What needs to be done: Nothing other than the lines from the one containing "agenda := [.issue" through the last line of the data below should be output, each reproduced exactly.

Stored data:
▬▬▬▬▬▬
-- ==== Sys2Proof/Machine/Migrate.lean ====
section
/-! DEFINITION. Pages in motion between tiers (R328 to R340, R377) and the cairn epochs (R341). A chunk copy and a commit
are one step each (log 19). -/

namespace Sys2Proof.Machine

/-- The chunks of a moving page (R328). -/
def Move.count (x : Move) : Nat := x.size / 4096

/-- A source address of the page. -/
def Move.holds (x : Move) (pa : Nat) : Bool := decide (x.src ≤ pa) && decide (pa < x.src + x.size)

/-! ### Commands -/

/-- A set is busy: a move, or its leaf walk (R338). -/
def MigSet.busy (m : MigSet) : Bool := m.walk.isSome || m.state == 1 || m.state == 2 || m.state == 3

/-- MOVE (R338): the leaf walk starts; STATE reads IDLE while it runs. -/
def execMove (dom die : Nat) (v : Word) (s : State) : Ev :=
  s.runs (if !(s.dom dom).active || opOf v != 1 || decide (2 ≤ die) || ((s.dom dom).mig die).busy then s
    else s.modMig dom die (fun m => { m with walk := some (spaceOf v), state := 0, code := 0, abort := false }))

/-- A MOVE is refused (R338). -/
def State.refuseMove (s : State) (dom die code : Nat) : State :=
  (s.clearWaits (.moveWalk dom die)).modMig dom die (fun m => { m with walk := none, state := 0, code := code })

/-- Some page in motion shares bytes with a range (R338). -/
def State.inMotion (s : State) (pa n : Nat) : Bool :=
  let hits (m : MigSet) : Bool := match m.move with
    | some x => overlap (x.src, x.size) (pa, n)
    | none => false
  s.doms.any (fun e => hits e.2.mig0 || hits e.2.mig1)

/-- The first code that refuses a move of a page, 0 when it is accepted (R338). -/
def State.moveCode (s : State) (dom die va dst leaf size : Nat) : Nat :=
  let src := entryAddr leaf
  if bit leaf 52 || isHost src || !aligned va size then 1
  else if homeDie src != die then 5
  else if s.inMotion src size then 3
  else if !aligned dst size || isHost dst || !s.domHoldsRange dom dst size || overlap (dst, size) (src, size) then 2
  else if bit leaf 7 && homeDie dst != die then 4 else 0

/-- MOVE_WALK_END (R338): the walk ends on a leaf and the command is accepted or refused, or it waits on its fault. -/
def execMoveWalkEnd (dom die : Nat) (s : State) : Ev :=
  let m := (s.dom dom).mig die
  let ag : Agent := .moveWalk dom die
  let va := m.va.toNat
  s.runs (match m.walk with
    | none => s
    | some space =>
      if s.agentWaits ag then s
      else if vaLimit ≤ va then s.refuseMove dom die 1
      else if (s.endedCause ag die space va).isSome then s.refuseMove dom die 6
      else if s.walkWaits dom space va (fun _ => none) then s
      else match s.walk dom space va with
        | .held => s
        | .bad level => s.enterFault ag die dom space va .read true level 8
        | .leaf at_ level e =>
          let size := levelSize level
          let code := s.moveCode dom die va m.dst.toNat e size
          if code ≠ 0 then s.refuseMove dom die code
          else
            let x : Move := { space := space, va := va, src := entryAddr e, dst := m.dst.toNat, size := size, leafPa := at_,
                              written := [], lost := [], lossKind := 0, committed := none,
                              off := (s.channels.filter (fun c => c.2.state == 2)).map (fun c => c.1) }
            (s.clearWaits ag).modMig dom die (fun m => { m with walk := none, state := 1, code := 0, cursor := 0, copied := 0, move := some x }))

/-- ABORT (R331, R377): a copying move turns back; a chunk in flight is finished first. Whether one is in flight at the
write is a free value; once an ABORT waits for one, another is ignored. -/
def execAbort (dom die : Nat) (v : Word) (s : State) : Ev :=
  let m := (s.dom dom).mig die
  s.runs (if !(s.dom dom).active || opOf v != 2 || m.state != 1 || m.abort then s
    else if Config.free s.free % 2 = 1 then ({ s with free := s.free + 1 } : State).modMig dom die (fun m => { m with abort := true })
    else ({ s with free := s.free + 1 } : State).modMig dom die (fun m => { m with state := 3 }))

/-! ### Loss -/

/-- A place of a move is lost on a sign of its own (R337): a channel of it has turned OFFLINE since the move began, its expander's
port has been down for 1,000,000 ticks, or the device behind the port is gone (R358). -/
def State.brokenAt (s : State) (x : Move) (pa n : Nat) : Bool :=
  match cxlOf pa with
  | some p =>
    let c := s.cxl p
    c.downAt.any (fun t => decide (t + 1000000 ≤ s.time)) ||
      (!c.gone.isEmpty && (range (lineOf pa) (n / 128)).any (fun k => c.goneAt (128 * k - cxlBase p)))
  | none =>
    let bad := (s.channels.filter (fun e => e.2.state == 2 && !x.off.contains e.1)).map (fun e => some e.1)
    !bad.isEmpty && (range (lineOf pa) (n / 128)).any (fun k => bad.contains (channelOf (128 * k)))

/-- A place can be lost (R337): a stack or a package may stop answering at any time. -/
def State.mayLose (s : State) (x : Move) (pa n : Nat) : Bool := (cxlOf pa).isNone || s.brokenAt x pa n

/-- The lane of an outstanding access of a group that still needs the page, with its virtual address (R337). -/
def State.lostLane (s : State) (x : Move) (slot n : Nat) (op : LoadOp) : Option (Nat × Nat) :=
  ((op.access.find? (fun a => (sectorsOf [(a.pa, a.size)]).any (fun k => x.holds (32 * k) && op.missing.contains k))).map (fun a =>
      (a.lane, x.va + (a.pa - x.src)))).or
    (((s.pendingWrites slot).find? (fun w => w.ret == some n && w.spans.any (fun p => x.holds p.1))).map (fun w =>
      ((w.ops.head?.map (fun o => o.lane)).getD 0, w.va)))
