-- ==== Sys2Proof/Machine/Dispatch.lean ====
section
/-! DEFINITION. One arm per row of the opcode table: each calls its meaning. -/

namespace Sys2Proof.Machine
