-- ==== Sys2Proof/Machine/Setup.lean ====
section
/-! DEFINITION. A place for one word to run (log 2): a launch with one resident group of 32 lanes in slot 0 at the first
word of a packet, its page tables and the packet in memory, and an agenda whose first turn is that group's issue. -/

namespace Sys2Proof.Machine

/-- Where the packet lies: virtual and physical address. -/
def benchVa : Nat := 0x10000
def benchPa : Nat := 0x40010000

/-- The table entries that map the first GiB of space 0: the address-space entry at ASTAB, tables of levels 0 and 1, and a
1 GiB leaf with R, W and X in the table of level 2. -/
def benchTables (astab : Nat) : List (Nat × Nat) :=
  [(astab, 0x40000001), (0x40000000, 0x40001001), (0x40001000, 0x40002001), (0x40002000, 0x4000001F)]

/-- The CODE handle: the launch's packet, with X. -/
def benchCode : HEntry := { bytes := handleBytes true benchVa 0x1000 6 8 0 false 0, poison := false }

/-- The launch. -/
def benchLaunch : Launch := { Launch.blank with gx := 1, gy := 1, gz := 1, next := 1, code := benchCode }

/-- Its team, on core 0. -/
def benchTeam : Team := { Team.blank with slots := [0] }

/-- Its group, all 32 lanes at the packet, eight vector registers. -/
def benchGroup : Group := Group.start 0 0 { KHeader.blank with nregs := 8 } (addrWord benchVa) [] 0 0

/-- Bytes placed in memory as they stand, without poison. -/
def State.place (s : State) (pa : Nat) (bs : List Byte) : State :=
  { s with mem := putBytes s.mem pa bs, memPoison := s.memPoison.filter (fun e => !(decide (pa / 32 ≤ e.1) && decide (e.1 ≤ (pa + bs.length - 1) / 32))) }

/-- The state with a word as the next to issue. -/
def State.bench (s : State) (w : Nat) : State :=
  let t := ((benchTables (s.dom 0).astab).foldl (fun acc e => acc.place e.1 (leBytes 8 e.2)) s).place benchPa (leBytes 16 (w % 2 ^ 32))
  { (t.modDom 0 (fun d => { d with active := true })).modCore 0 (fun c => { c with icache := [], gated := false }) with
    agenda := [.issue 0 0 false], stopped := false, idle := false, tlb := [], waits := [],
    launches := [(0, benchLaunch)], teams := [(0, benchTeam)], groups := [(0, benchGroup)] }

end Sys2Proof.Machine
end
▬▬▬▬▬▬
Problem solution:
    agenda := [.issue 0 0 false], stopped := false, idle := false, tlb := [], waits := [],
    launches := [(0, benchLaunch)], teams := [(0, benchTeam)], groups := [(0, benchGroup)] }

end Sys2Proof.Machine
end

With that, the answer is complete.